» Description of the task
Give back, exactly as written, the lines from the beginning of the listing through the one that contains "rule of that".

::::

-- ==== Sys2Proof/Syntax.lean ====
section
/-! DEFINITION. The commands of the block: one constructor of `Instr` per row of the command table, with the operands the
rule of that row needs. Times are in nanoseconds of the model's clock. Data that a command reads from memory outside the
block, and outcomes that come from outside it, are operands. -/

namespace Sys2Proof

/-- A service command in hand, named by function, queue pair and command identifier (R107). -/
structure CmdRef where
  func : Nat
  pair : Nat
  cid : Nat
  deriving DecidableEq, Repr

/-- Who accesses registers: a function, or the MSS (R93), or a core of the device (R58). -/
inductive Agent where
  | func (index : Nat)
  | mss
  | core (index : Nat)
  deriving DecidableEq, Repr

/-- A crop or area: x, y, width, height in luma samples. -/
structure Area where
  x : Nat
  y : Nat
  w : Nat
  h : Nat
  deriving DecidableEq, Repr

/-- A timecode label as a source gives it (R153, R601): source 1 container, 2 video stream; the packed label. -/
structure TcLabel where
  source : Nat
  label : Nat
  deriving DecidableEq, Repr

/-! ### What the headers of a shard say, as the standards of R147 write it -/

/-- An elementary stream in a PMT: PID, stream type, descriptor tags, Layer II (types 0x03 and 0x04) or AAC-LC (type 0x0F)
in it, and the page types its teletext descriptor names (R147, R148). -/
structure TsStream where
  pid : Nat
  ty : Nat
  tags : List Nat
  form : Bool
  pages : List Nat
  deriving DecidableEq, Repr

/-- A program of the PAT with its PMT: PCR PID and streams, in PMT order. -/
structure TsProgram where
  pcrPid : Nat
  streams : List TsStream
  deriving DecidableEq, Repr

/-- A track of an ISO BMFF file: its sample entry, AAC-LC in an mp4a entry, and the edits of its edit list, each the media time
it starts at, none for an empty edit, in 90 kHz units (R147, R151). -/
structure BmffTrack where
  entry : String
  aacLc : Bool
  edits : List (Option Int)
  deriving DecidableEq, Repr

/-- A partition of an MXF file (R147, R152): closed, complete header metadata in it, clip-wrapped essence, an index table,
the codec codes of its picture tracks (1 MPEG-2, 2 AVC, 0 another), whether each sound track is AES3 or BWF PCM, and whether
its system items, or a timecode track, give a timecode. -/
structure MxfPart where
  closed : Bool
  complete : Bool
  clip : Bool
  index : Bool
  video : List Nat
  audio : List Bool
  timecode : Bool
  deriving DecidableEq, Repr

/-- A shard's container: transport packets of a size with the programs in PAT order; ISO BMFF with its largest moov or moof box
in bytes and its tracks in file order; MXF OP1a, or another operational pattern, with its partitions in file order; or none
of them. -/
inductive Layout where
  | unknown
  | ts (packet : Nat) (programs : List TsProgram)
  | bmff (box : Nat) (tracks : List BmffTrack)
  | mxf (op1a : Bool) (parts : List MxfPart)
  deriving DecidableEq, Repr

/-- Profiles of R156, and any other. -/
inductive VideoProfile where
  | mp | p422 | cBaseline | main | high | high10 | high10Intra | high422Intra | main10 | main42210 | other
  deriving DecidableEq, Repr

/-- The sequence-level headers of the selected video stream (R156, R158, R195): profile, level times 10 (MPEG-2: low 10, main
20, high-1440 30, high 40), a tool of FMO, ASO or redundant slices, PROFILE_IDC and LEVEL_IDC as coded, SRC_FMT as R182 codes
it, interlaced or field-coded, decoded width and height. -/
structure VideoHdr where
  profile : VideoProfile
  level : Nat
  baselineTool : Bool
  profileIdc : Nat
  levelIdc : Nat
  srcFmt : Nat
  interlaced : Bool
  width : Nat
  height : Nat
  deriving DecidableEq, Repr

/-- What the headers of a shard say (R147 to R158, R195, R601): its container, the selected video stream's headers, none when
it has none, the declared frame rate, timecode and its drop-frame flag where a source has one, CEA captions present, duration
in 90 kHz units. -/
structure ShardInfo where
  layout : Layout
  video : Option VideoHdr
  rate : Option (Nat × Nat)
  tcDrop : Option Bool
  captions : Bool
  dur : Nat
  deriving DecidableEq, Repr

/-! ### Pictures -/

/-- An active entry of a reference picture list: the picture, by its number in decoding order, as a frame or as one field; a
non-existing frame left by a frame_num gap, or a picture lost entirely, has none (R161). -/
structure RefEntry where
  pic : Option Nat
  frame : Bool
  deriving DecidableEq, Repr

/-- Random access points: AVC IDR, HEVC and VVC IDR, CRA, BLA, VVC GDR, a shown AV1 key frame. -/
inductive RapKind where
  | none | idr | cra | bla | gdr | key
  deriving DecidableEq, Repr

/-- What a picture's headers say of its references (R161, R162): the active entries of the two lists over its slices, as the
standard's marking, initialisation and modification give them; whether temporal prediction is on (AVC direct mode not spatial in
a B slice, slice_temporal_mvp_enabled_flag), from list 0, at which index; the AV1 slots named, refresh_frame_flags and the slot
shown by show_existing_frame; random access; the access point it leads (a RASL picture, or one before a recovery point);
MPEG-2 closed_gop and broken_link of its GOP, whether it precedes the GOP's I picture in display order, and the anchors lost
entirely since the last picture; and whether the end of a sequence precedes it. -/
structure PicRefs where
  list0 : List RefEntry
  list1 : List RefEntry
  temporal : Bool
  fromL0 : Bool
  collocIdx : Nat
  slots : List Nat
  refresh : Nat
  showSlot : Option Nat
  rap : RapKind
  leads : Option Nat
  closedGop : Bool
  brokenLink : Bool
  leadB : Bool
  lostAnchors : Nat
  seqEnd : Bool
  deriving DecidableEq, Repr

/-- A picture's coded data (R176, R177, R181): where it lies in the source cache, the bits of each unit in order, unit
size in luma samples, the first units of its slices, and CAVLC (AVC). -/
structure PicCode where
  addr : Nat
  bits : List Nat
  unit : Nat
  slices : List Nat
  cavlc : Bool
  deriving DecidableEq, Repr

/-- What a picture's headers say of its samples (R157, R182, R186 to R189): decoded size, for a field that of the field; profile
and level as coded; the conformance window or frame cropping; flagged progressive, interlaced, top field first; sample aspect;
AFD code; SRC_FMT, SRC_MATRIX and SRC_RANGE as R182 codes them, BT.2020 constant luminance as 4. -/
structure PicShow where
  width : Nat
  height : Nat
  profileLevel : Nat
  window : Area
  progressive : Bool
  interlaced : Bool
  tff : Bool
  sarN : Nat
  sarD : Nat
  afd : Option Nat
  srcFmt : Nat
  matrix : Nat
  range : Nat
  deriving DecidableEq, Repr

/-- A picture's parsed headers: its number in decoding order, codec code of R181, kind (0 I, 1 P, 2 B; for AV1 0 key or
intra-only), field (0 frame, 1 top, 2 bottom), second field of its frame, shown (AV1 show_frame), 33-bit PTS and DTS, the
nominal frame period in 90 kHz units, the PID that carried it in a transport stream, and the shard offset of the first packet it
lies in. -/
structure PicHdr where
  id : Nat
  codec : Nat
  kind : Nat
  field : Nat
  second : Bool
  shown : Bool
  pts : Nat
  dts : Nat
  period : Nat
  pid : Nat
  pos : Nat
  refs : PicRefs
  code : PicCode
  disp : PicShow
  deriving DecidableEq, Repr

/-! ### Captions and audio -/

/-- A character as a caption service codes it: its code, and the diacritic that goes with it, 0 for none. -/
structure CapChar where
  code : Nat
  mark : Nat
  deriving DecidableEq, Repr

/-- What a caption service does (R154): source as PARAM of R133 codes it (1 CEA-608 CC1, 2 CEA-708 service 1, 3 the chosen
teletext page), time in 90 kHz units after the shard's first presentation time, character set with its national option, and the text that appears, none
when the display is erased; a completed row in roll-up mode stays until `till`. -/
structure CapEvent where
  source : Nat
  time : Nat
  set : Nat
  text : Option (List CapChar)
  till : Option Nat
  deriving DecidableEq, Repr

/-- Audio formats of R147 and R155. -/
inductive AudioFmt where
  | aacLc | heAac | ac3 | layer2 | layer2Dual | pcm
  deriving DecidableEq, Repr

/-- An audio frame as the stream core takes it (R155, R169): format, source rate, channels (6 for 5.1, LFE the fourth), samples for each
channel, presentation time after the shard's first one, the frame's bytes, and whether it decodes without a syntax error. -/
structure AudioFrame where
  fmt : AudioFmt
  rate : Nat
  channels : Nat
  samples : Nat
  time : Nat
  bytes : List Byte
  ok : Bool
  deriving DecidableEq, Repr

/-- What the stream core works on in its ingest of one context (R147 to R169, R176, R223): the next transport packet of its
source cache, or the next `n` bytes of another container; its shard's headers; a change of parameters `dur` after the first
presentation time; a picture's headers with its timecode labels; coded bytes it lays together in the source cache; the end of
the shard's data, `dur` after the first presentation time, and whether it ends inside a picture; a caption event; an audio frame; the planning of the sample; and the issue of the context's next item to the
decode slice, the shaper, and the tensor block: of a visual run, of an audio run, of a caption record, each with its TAG. -/
inductive DemuxItem where
  | packet
  | pass (n : Nat)
  | shard (i : ShardInfo)
  | change (i : ShardInfo) (dur : Nat)
  | picture (h : PicHdr) (labels : List TcLabel)
  | bits (addr : Nat) (bytes : List Byte)
  | shardEnd (dur : Nat) (inside : Bool)
  | caption (e : CapEvent)
  | audio (f : AudioFrame)
  | plan
  | decode (tag : Nat)
  | shape (tag : Nat)
  | visual (tag : Nat)
  | audioRun (tag : Nat)
  | text (tag : Nat)
  deriving DecidableEq, Repr

/-! ### Items -/

/-- Cycles an item took (R71, R72, R183): in the tick's budget, after a tick edge, and how many of them, the earlier first, the
tile ran stretched. -/
structure Cycles where
  used : Nat
  after : Nat
  slow : Nat
  deriving DecidableEq, Repr

/-- How a decode or parse item ended on its own (R183): status (0 OK, 1 SYNTAX, 5 UNSUPPORTED), cycles, and the units in error or
left undecoded, by address. -/
structure ItemEnd where
  status : Nat
  cyc : Cycles
  bad : List Nat
  deriving DecidableEq, Repr

/-- Prediction modes of R173. -/
inductive PredMode where
  | intra | skip | forward | backward | bi
  deriving DecidableEq, Repr

/-- A prediction block (R174): its area, mode, forward and backward vector with the reference each names, in units of
1 / 2^`prec` luma samples, and the distance of each reference in frame periods. -/
structure PredBlock where
  area : Area
  mode : PredMode
  prec : Nat
  fx : Int
  fy : Int
  fd : Nat
  bx : Int
  by_ : Int
  bd : Nat
  deriving DecidableEq, Repr

/-- A transform block (R174): its area, whether it is DCT-II, its DC, first horizontal and first vertical coefficients after
dequantisation, and the sum of squares of all its coefficients under the orthonormal transform. -/
structure TransBlock where
  area : Area
  dct2 : Bool
  dc : Int
  hor : Int
  ver : Int
  energy : Nat
  deriving DecidableEq, Repr

/-- The syntax and motion data a picture codes (R170, R174). -/
structure CodedMotion where
  preds : List PredBlock
  trans : List TransBlock
  deriving DecidableEq, Repr

/-- What SHARD_PROBE found (R195). -/
inductive ProbeEnd where
  | running
  | unreadable
  | report (i : ShardInfo)
  deriving DecidableEq, Repr

/-- What an Ilesh instruction carries beside its operands (R233, R234, R599): the core, the width (0 for 64 bits, 1 W32, 2
W16, 3 W8), the NF, ACQ and REL prefixes, its bytes as fetched, the cycles it takes, how many of them the tile runs stretched (R71),
and whether a register it reads fails its parity check (R262). -/
structure Ilx where
  core : Nat
  width : Nat
  nf : Bool
  acq : Bool
  rel : Bool
  bytes : List Byte
  cycles : Nat
  slow : Nat
  parity : Bool
  deriving DecidableEq, Repr

/-- What a cipher job read (R505, R508): source, additional data, expected tag or MAC; the source bytes before a read that
failed, none when none did; a failed read of the additional data or the tag; a failed write of the output descriptor. -/
structure CipherIn where
  src : List Byte
  aad : List Byte
  tag : List Byte
  failAt : Option Nat
  aadFail : Bool
  outFail : Bool
  deriving DecidableEq, Repr

/-- One redundant copy of an ONFI parameter page, with the fields a qualification record is held against (R415). -/
structure ParamPage where
  signature : List Byte
  crcOk : Bool
  maker : Nat
  model : List Byte
  pageBytes : Nat
  spareBytes : Nat
  pagesPerBlock : Nat
  blocksPerLun : Nat
  luns : Nat
  cellBits : Nat
  lpddr4 : Bool
  deriving DecidableEq, Repr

::::

» Problem solution
-- ==== Sys2Proof/Syntax.lean ====
section
/-! DEFINITION. The commands of the block: one constructor of `Instr` per row of the command table, with the operands the
rule of that row needs. Times are in nanoseconds of the model's clock. Data that a command reads from memory outside the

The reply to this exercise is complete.